Tuesday, July 11, 2017

#59, "An Edible History of Humanity"

"An Edible History of Humanity"
Tom Standage
This book is a sort of continuation, or a variation on a theme if you like, of his previous book "A History of the World in 6 Glasses." In that book, which I read very recently, different drinks were tied to historical events and trends in an enlightening and fascinating way. This book, though similar in its unusual choice of lens through which to view history, is much more far-ranging as well as less concise and focused.

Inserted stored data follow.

-- ==== Sys2Proof/Machine/Rom.lean ====
section
/-! DEFINITION. The constant ROM (10_state.md R22) and the fixed constants of the datapath
(40_constants.md R80 to R87). The ROM is fixed for all time, so it is a function and no part of State. -/

namespace Sys2Proof.Machine

/-- `SCALE`, the scale factor 10^18 (R87). -/
def scale : Nat := 1000000000000000000

/-- `SQRT_MAX_INPUT`, the literal of R83, inclusive (C1). -/
def sqrtMaxInput : Nat := 57896044618658097711785492504343953926634992332820282019729

/-- `E_RAW` (R84); the value is general knowledge of the spec's writer (log entry 14). -/
def eRaw : Word := 0x00000000000000000000000000000000000000000000000025b946ebc0b36173#256

/-- `PI_RAW` (R84); the value is general knowledge of the spec's writer (log entry 14). -/
def piRaw : Word := 0x0000000000000000000000000000000000000000000000002b992ddfa23249d6#256

/-- `ROM[k]`, the words of R22. `MIN_SD59x18` is general knowledge of the spec's writer (log entry 13). -/
def rom : ConstName → Word
  | .maxSD59x18 => 0x7fffffffffffffffffffffffffffffffffffffffffffffffffffffffffffffff#256
  | .minSD59x18 => 0x8000000000000000000000000000000000000000000000000000000000000000#256
  | .maxWholeSD59x18 => 0x7ffffffffffffffffffffffffffffffffffffffffffffffff5023c9904400000#256
  | .e => eRaw
  | .pi => piRaw
  | .sqrtMaxInput => 0x0000000000000009392ee8e921d5d073aff322e62439fcf32d7f344649470f91#256

end Sys2Proof.Machine
end

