/-- The invariant at a state with a response pending, and a step from it. -/
theorem witness_EveryStepKeepsTheInvariant :
    let s : State := { ready with q := [⟨.ok, 0b00#2, 0#256⟩], accepted := [⟨0x00#8, 0#256⟩], pins := [take] }
    Inv s ∧ ∃ t, step s = .next t :=
  ⟨⟨Nat.succ_le_succ (Nat.zero_le _), by decide, by decide +kernel⟩, ⟨_, rfl⟩⟩

/-- A run of one edge with a request transfer. -/
theorem witness_RunDeliversEveryResponseInRequestOrder :
    let s : State := { ready with pins := [offer 0x00#8 4#256] }
    s.q = [] ∧ s.accepted = [] ∧ s.delivered = [] ∧ 1 ≤ s.pins.length ∧
      ∃ t, Host.Core.run Sys2Proof.core 1 s = .next t := ⟨rfl, rfl, rfl, by decide, ⟨_, rfl⟩⟩

theorem witness_EveryEdgeIsAllowedByTheStepRelation :
    let s : State := { pending with pins := [take] }
    (pinsNow s).rst = false ∧ ∃ t, step s = .next t := ⟨by decide, ⟨_, rfl⟩⟩

theorem witness_ValidRisesAfterItsLatency :
    let s : State := { pending with validWait := 2, pins := [take, take] }
    s.rst = false ∧ s.q ≠ [] ∧ (∀ p ∈ s.pins, p.rst = false) ∧
      ∃ t, Host.Core.run Sys2Proof.core s.validWait s = .next t :=
  ⟨rfl, by decide, by decide, ⟨_, rfl⟩⟩

theorem witness_ReadyRisesInFiniteTime :
    let s : State := { ready with readyWait := 2, pins := [offer 0x00#8 4#256, offer 0x00#8 4#256] }
    s.rst = false ∧ s.q.length < Config.depth ∧ (∀ p ∈ s.pins, p.rst = false) ∧
      ∃ t, Host.Core.run Sys2Proof.core s.readyWait s = .next t :=
  ⟨rfl, ready_has_room, by decide, ⟨_, rfl⟩⟩

theorem witness_AssembledMnemonicsAreLegalCommands :
    assemble (.sqrt .typed (.int 4)) = .ok ⟨0x40#8, 4#256⟩ ∧
      (∀ b x, AsmLine.sqrt .typed (.int 4) ≠ .raw b x) ∧
      assemble (.const .typed .e) = .ok ⟨0x4b#8, 0#256⟩ := ⟨by decide, by simp, by decide⟩

end Sys2Proof.Tests
end

/-! What an edge that answers can do, as a predicate with a constructor per kind of edge (10_state.md
R30, R150).

`EdgeTo` stands before the first theorem of the proofs: Lean checks an inductive type only after all that
comes before it, so the proofs below do not wait, each in a thread of its own, for the kernel to finish the
tests above, and the compile keeps within its memory. -/

namespace Sys2Proof.Machine

/-- The state after an edge with `rst = 0` at which no hold is broken; `step_transferEdge` ties it to
`step`. -/
def State.transferEdge (s : State) (p : Pins) : State :=
  s.closeEdge p
    (if requestTransfer s p then (s.openEdge p).pushResponse (execRecord p.request) else s.openEdge p)

/-- The states an edge can lead to; `edgeTo_of_step` ties it to `step`. -/
inductive EdgeTo (s : State) : State → Prop where
  | reset (hr : (pinsNow s).rst = true) : EdgeTo s (s.resetEdge (pinsNow s))
  | transfers (hr : (pinsNow s).rst = false) : EdgeTo s (s.transferEdge (pinsNow s))

end Sys2Proof.Machine

/-! The command of a request: it appends the record of 30_encoding.md R66. -/

namespace Sys2Proof.Machine

@[simp] theorem surfField_fieldsWord (surf : Code) (func : BitVec 4) :
    surfField (fieldsWord surf func) = surf := by revert surf func; decide

@[simp] theorem rsvField_fieldsWord (surf : Code) (func : BitVec 4) :
    rsvField (fieldsWord surf func) = 0b00#2 := by revert surf func; decide

@[simp] theorem funcField_fieldsWord (surf : Code) (func : BitVec 4) :
    funcField (fieldsWord surf func) = func := by revert surf func; decide

/-- A surface's code is one of the two that R61 names. -/
@[simp] theorem surfCode_legal (surface : Surface) :
    ¬ (surfCode surface = 0b10#2 ∨ surfCode surface = 0b11#2) := by
  cases surface <;> decide

@[simp] theorem romAt_constFunc (k : ConstName) : romAt (constFunc k) = some (rom k) := by
  cases k <;> simp [romAt, constFunc]

theorem execRecord_sqrt (surface : Surface) (x : Word) :
    execRecord ⟨fieldsWord (surfCode surface) Func.sqrt.code, x⟩ =
      sqrtKernel (sint x) (surfCode surface) := by
  simp [execRecord, Func.code]

theorem execRecord_isqrt_raw (x : Word) :
    execRecord ⟨fieldsWord (surfCode .raw) Func.isqrt.code, x⟩ =
      ⟨.ok, surfRaw, bv256 (isqrt (uint x))⟩ := by
  simp [execRecord, Func.code, surfCode, surfRaw]

theorem execRecord_isqrt_typed (x : Word) :
    execRecord ⟨fieldsWord (surfCode .typed) Func.isqrt.code, x⟩ = raiseIllegalCommand surfTyped := by
  simp [execRecord, Func.code, surfCode, surfTyped]

theorem execRecord_const (surface : Surface) (k : ConstName) (x : Word) :
    execRecord ⟨fieldsWord (surfCode surface) (Func.const k).code, x⟩ =
      constRecord k (surfCode surface) := by
  have h0 : constFunc k ≠ 0x0#4 := by cases k <;> decide
  have h1 : constFunc k ≠ 0x1#4 := by cases k <;> decide
  simp [execRecord, Func.code, constRecord, h0, h1]

/-- A command word that selects no function has the record of an illegal command (R64 (a) to (c)). -/
theorem execRecord_illegal {c : Command} {e : DecodeError} (h : selectFunction c.cmd = .error e) :
    execRecord c = raiseIllegalCommand (surfField c.cmd) := by
  obtain ⟨-, h⟩ | ⟨-, h⟩ | ⟨-, h⟩ := selectFunction_error h
  · obtain h | h := h <;> simp [execRecord, h]
  · simp [execRecord, h]
  · simp only [List.mem_cons, List.not_mem_nil, or_false] at h
    rcases h with h | h | h | h | h | h | h | h <;> simp [execRecord, romAt, h]

/-- The decoder, the dispatch and the meanings together answer R66's record, for every request. -/
theorem runCommand_eq_respond (c : Command) (s : State) :
    runCommand c s = respond (execRecord c) s := by
  obtain ⟨cmd, x⟩ := c
  cases h : selectFunction cmd with
  | error e => simp [runCommand, decodeCommand, h, execIllegal, execRecord_illegal (c := ⟨cmd, x⟩) h]
  | ok sel =>
    obtain ⟨surface, func⟩ := sel
    simp only [runCommand, decodeCommand, h]
    obtain rfl := selectFunction_ok h
    cases func with
    | sqrt => rw [execRecord_sqrt]; cases surface <;> rfl
    | isqrt =>
      cases surface with
      | raw => rw [execRecord_isqrt_raw]; rfl
      | typed => rw [execRecord_isqrt_typed]; rfl
    | const k => rw [execRecord_const]; cases surface <;> cases k <;> rfl

/-- The meaning of the command that a request decodes to. -/
theorem exec_decoded {c : Command} {i : Instr} (h : decodeCommand c = .ok i) (s : State) :
    exec i s = respond (execRecord c) s := by
  rw [← runCommand_eq_respond, runCommand, h]

/-- Settles O30: a command is one `respond`, which writes no field but `q`. -/
theorem commandsChangeNothingButTheQueue : Obligations.CommandsChangeNothingButTheQueue := by
  intro i s t h
  obtain ⟨r, hr⟩ := exec_responds i
  rw [hr] at h
  obtain ⟨-, -, rfl⟩ | ⟨-, rfl⟩ := respond_cases h
  · simp
  · simp

/-- Settles O32. -/
theorem commandWaitsWhereAcceptIsNotEnabled : Obligations.CommandWaitsWhereAcceptIsNotEnabled := by
  intro i s h
  obtain ⟨r, hr⟩ := exec_responds i
  have hoff : ¬ (s.rst = false ∧ s.q.length < Config.depth) := by
    rintro ⟨hrst, hroom⟩
    obtain h | h := h
    · simp [hrst] at h
    · omega
  rw [hr, respond_waits r hoff]

end Sys2Proof.Machine

/-! One rising edge, said once: each field after an edge with `rst = 0`, and what the three kinds of edge
answer (10_state.md R30). -/

namespace Sys2Proof.Machine

section
variable (s : State) (p : Pins)

/-- The head leaves `Q` before the new record comes to its tail: a response is transferred from a queue
that is not empty, so the order of the two within the edge cannot be seen (log entry 6). -/
theorem State.transferEdge_q :
    (s.transferEdge p).q =
      (if responseTransfer s p then s.q.tail else s.q) ++
        (if requestTransfer s p then [execRecord p.request] else []) := by
  unfold State.transferEdge
  cases hd : responseTransfer s p with
  | false => cases requestTransfer s p <;> simp [hd]
  | true =>
    obtain ⟨-, -, -, hq, -⟩ := responseTransfer_enabled hd
    cases requestTransfer s p <;> simp [hd, List.tail_append_of_ne_nil hq]

theorem length_kept_le :
    (if responseTransfer s p then s.q.tail else s.q).length ≤ s.q.length := by
  cases responseTransfer s p <;> simp

theorem State.transferEdge_delivered :
    (s.transferEdge p).delivered = s.delivered ++ (if responseTransfer s p then s.q.take 1 else []) := by
  unfold State.transferEdge
  cases hd : responseTransfer s p with
  | false => cases requestTransfer s p <;> simp [hd]
  | true =>
    obtain ⟨-, -, -, hq, -⟩ := responseTransfer_enabled hd
    have hpos : 1 ≤ s.q.length := List.length_pos_iff.2 hq
    cases requestTransfer s p <;> simp [hd, hpos]

/-- A response transfer moves the head of `Q` from one list to the other and loses nothing. -/
theorem State.transferEdge_responses :
    (s.transferEdge p).delivered ++ (s.transferEdge p).q =
      s.delivered ++ s.q ++ (if requestTransfer s p then [execRecord p.request] else []) := by
  rw [State.transferEdge_delivered, State.transferEdge_q]
  cases responseTransfer s p with
  | false => simp
  | true =>
    have hsplit : s.q.take 1 ++ s.q.tail = s.q := by simpa using List.take_append_drop 1 s.q
    simp only [↓reduceIte, List.append_assoc]
    rw [← List.append_assoc (s.q.take 1), hsplit]

theorem State.transferEdge_accepted :
    (s.transferEdge p).accepted = s.accepted ++ (if requestTransfer s p then [p.request] else []) := by
  unfold State.transferEdge
  cases h : requestTransfer s p <;> simp [h]

@[simp] theorem State.transferEdge_rst : (s.transferEdge p).rst = false := by
  unfold State.transferEdge
  cases requestTransfer s p <;> simp

@[simp] theorem State.transferEdge_held :
    (s.transferEdge p).held = if p.reqValid && !requestTransfer s p then some p.request else none := by
  unfold State.transferEdge
  cases h : requestTransfer s p <;> simp [h]

@[simp] theorem State.transferEdge_pins : (s.transferEdge p).pins = s.pins.tail := by
  unfold State.transferEdge
  cases requestTransfer s p <;> simp

@[simp] theorem State.transferEdge_validWait : (s.transferEdge p).validWait = nextValidWait s p := rfl
@[simp] theorem State.transferEdge_readyWait : (s.transferEdge p).readyWait = nextReadyWait s p := rfl

end

section
variable {s t : State}

theorem pinsNow_cons {p : Pins} {rest : List Pins} (h : s.pins = p :: rest) : pinsNow s = p := by
  simp [pinsNow, h]

theorem requestTransfer_eq {p : Pins} (h : p.rst = false) :
    requestTransfer s p = (p.reqValid && reqReady s) := by simp [requestTransfer, h]

theorem responseTransfer_eq {p : Pins} (h : p.rst = false) :
    responseTransfer s p = (rspValid s && p.rspReady) := by simp [responseTransfer, h]

/-- At a reset edge neither channel transfers (R150). -/
theorem no_transfer_in_reset {p : Pins} (h : p.rst = true) :
    requestTransfer s p = false ∧ responseTransfer s p = false := by
  simp [requestTransfer, responseTransfer, h]
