-- ==== Sys2Proof/Decode.lean ====
section
/-! DEFINITION. The decoder, total on every number at every site and refusing by name, and the encoder,
both written from the formats of 30_encoding.md R71 to R80. The patterns overlap between formats, so a
word is decoded at the site it stands at (R70). -/

namespace Sys2Proof

/-- Why a word is no operation of its format. -/
inductive DecodeError where
  /-- The number has more bits than the format (30_encoding.md R70: every format has a fixed width). -/
  | tooWide
  /-- A row word outside the pattern of R80: "every other row word is rejected" (30_encoding.md R81). -/
  | rowRejected
deriving DecidableEq, Repr

/-- PAIR (30_encoding.md R71, R81). -/
def decodePair (i : Fin 12) : Nat → Except DecodeError Instr
  | 3 => .ok (.symLow i)
  | 0 => .ok (.symHigh i)
  | 2 => .ok (.symFloating i)
  | 1 => .ok (.symNone i)
  | _ => .error .tooWide

/-- IDPAIR (30_encoding.md R77). -/
def decodeIdPair (i : Fin 5) : Nat → Except DecodeError Instr
  | 3 => .ok (.idBit1 i)
  | 2 => .ok (.idBit0 i)
  | 0 => .ok (.idRejHigh i)
  | 1 => .ok (.idRejNone i)
  | _ => .error .tooWide

/-- FIXPAIR (30_encoding.md R78). -/
def decodeFixPair (j : Fin 7) : Nat → Except DecodeError Instr
  | 3 => .ok (.fixBit0 j)
  | 0 => .ok (.fixBit1 j)
  | 2 => .ok (.fixRejFloating j)
  | 1 => .ok (.fixRejNone j)
  | _ => .error .tooWide

/-- SYNC (42_packet_validator.md R141). -/
def decodeSync : Nat → Except DecodeError Instr
  | 1 => .ok .syncOk
  | 0 => .ok .syncFail
  | _ => .error .tooWide

/-- ROW (30_encoding.md R80, 42_packet_validator.md R153). -/
def decodeRow (w : Nat) : Except DecodeError Instr :=
  if w < 2 ^ 25 then
    if BitVec.ofNat 25 w &&& rowMask = rowMatch then .ok (.rowAccept (BitVec.ofNat 25 w))
    else .error .rowRejected
  else .error .tooWide

/-- CTRL `{rst, start}` (30_encoding.md R74). -/
def decodeCtrl : Nat → Except DecodeError Instr
  | 0 => .ok .cmdNop
  | 1 => .ok .cmdStart
  | 2 => .ok (.cmdReset false)
  | 3 => .ok (.cmdReset true)
  | _ => .error .tooWide

/-- STATE (30_encoding.md R75). -/
def decodeState : Nat → Except DecodeError Instr
  | 0 => .ok .stIdle
  | 1 => .ok .stSelect
  | 2 => .ok .stCheckSync
  | 3 => .ok .stDecode
  | 4 => .ok .stValidateFixed
  | 5 => .ok .stValidateId
  | 6 => .ok .stReject
  | 7 => .ok .stEmit
  | _ => .error .tooWide

/-- The operation that the word `w` selects at a site (30_encoding.md R81). -/
def decode : Site → Nat → Except DecodeError Instr
  | .pair i, w => decodePair i w
  | .idPair i, w => decodeIdPair i w
  | .fixPair j, w => decodeFixPair j w
  | .sync, w => decodeSync w
  | .row, w => decodeRow w
  | .ctrl, w => decodeCtrl w
  | .state, w => decodeState w

/-- The site and the word of an operation, from the same tables. -/
def encode : Instr → Site × Nat
  | .symLow i => (.pair i, 3)
  | .symHigh i => (.pair i, 0)
  | .symFloating i => (.pair i, 2)
  | .symNone i => (.pair i, 1)
  | .idBit1 i => (.idPair i, 3)
  | .idBit0 i => (.idPair i, 2)
  | .idRejHigh i => (.idPair i, 0)
  | .idRejNone i => (.idPair i, 1)
  | .fixBit0 j => (.fixPair j, 3)
  | .fixBit1 j => (.fixPair j, 0)
  | .fixRejFloating j => (.fixPair j, 2)
  | .fixRejNone j => (.fixPair j, 1)
  | .syncOk => (.sync, 1)
  | .syncFail => (.sync, 0)
  | .rowAccept w => (.row, w.toNat)
  | .cmdReset start => (.ctrl, 2 + start.toNat)
  | .cmdStart => (.ctrl, 1)
  | .cmdNop => (.ctrl, 0)
  | .stIdle => (.state, 0)
  | .stSelect => (.state, 1)
  | .stCheckSync => (.state, 2)
  | .stDecode => (.state, 3)
  | .stValidateFixed => (.state, 4)
  | .stValidateId => (.state, 5)
  | .stReject => (.state, 6)
  | .stEmit => (.state, 7)

/-- The 2-bit SYM code (30_encoding.md R72). -/
def Sym.code : Sym → BitVec 2
  | .low => 0b00#2
  | .high => 0b01#2
  | .floating => 0b10#2
  | .none => 0b11#2

/-- The 3-bit STATE code (30_encoding.md R75). -/
def SeqState.code : SeqState → BitVec 3
  | .idle => 0b000#3
  | .select => 0b001#3
  | .checkSync => 0b010#3
  | .decode => 0b011#3
  | .validateFixed => 0b100#3
  | .validateId => 0b101#3
  | .reject => 0b110#3
  | .emit => 0b111#3

/-- The state whose code is `w`, where one is (30_encoding.md R75). -/
def seqStateOfCode : Nat → Option SeqState
  | 0 => some .idle
  | 1 => some .select
  | 2 => some .checkSync
  | 3 => some .decode
  | 4 => some .validateFixed
  | 5 => some .validateId
  | 6 => some .reject
  | 7 => some .emit
  | _ => none

/-- The operation that the `state` register selects: its STATE word, decoded (30_encoding.md R75). -/
def stateInstr : SeqState → Instr
  | .idle => .stIdle
  | .select => .stSelect
  | .checkSync => .stCheckSync
  | .decode => .stDecode
  | .validateFixed => .stValidateFixed
  | .validateId => .stValidateId
  | .reject => .stReject
  | .emit => .stEmit

/-- The code of a cause label (60_exceptions.md R200). -/
def Cause.code : Cause → Nat
  | .none => 0
  | .rowCount => 1
  | .noLen => 2
  | .noRepeat => 3
  | .sync => 4
  | .badSym => 5
  | .fixDom => 6
  | .fixVal => 7
  | .idDom => 8

/-- The site at which the host's question about a table row is answered (log entry 10): the pattern
alone does not name its format, and the table's rows of 8 bits are read as the word of the `state`
register, which "selects the cycle's step" (30_encoding.md R70); those of 32 bits as a row word. A
width given in the format's own bits names the format as far as it can. -/
def tableSite : Nat → Option Site
  | 1 => some .sync
  | 2 => some (.pair 0)
  | 3 => some .state
  | 8 => some .state
  | 25 => some .row
  | 32 => some .row
  | _ => none

/-- The instruction the decoder reads from a table row's word. -/
def decodeTableWord (nbits w : Nat) : Option Instr :=
  match tableSite nbits with
  | some site => (decode site w).toOption
  | none => none

end Sys2Proof
end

Standage covers a very broad table of food-related inquiries, beginning with Neolithic man, hunter-gatherers, and the formation of agriculture, and ending with the man-caused famines of the Soviet Union and Maoist China, and the benefits and pitfalls that accompany the Green Revolution in the 20th and 21st centuries. Between them, he looks at how food was a central factor in the exploration of the world by Europeans, how that exploration led to colonialism as well as initiated worldwide trade, how food, related to fuel both as a mechanical as well as a biochemical power supply, was an indispensable part of the Industrial Revolution, which changed (and is still changing) the world, and how food is related to current trends in world population, war, and humanity's future.
It is superbly written, though, as I mentioned before, it encompasses such a large subject that Standage occasionally gets lost in words, names, and interrelated ideas. A section on the chemistry of food in particular was taxing to get through. Overall, a pretty good read, especially if you are interested in the economic and societal evolution of foodstuffs.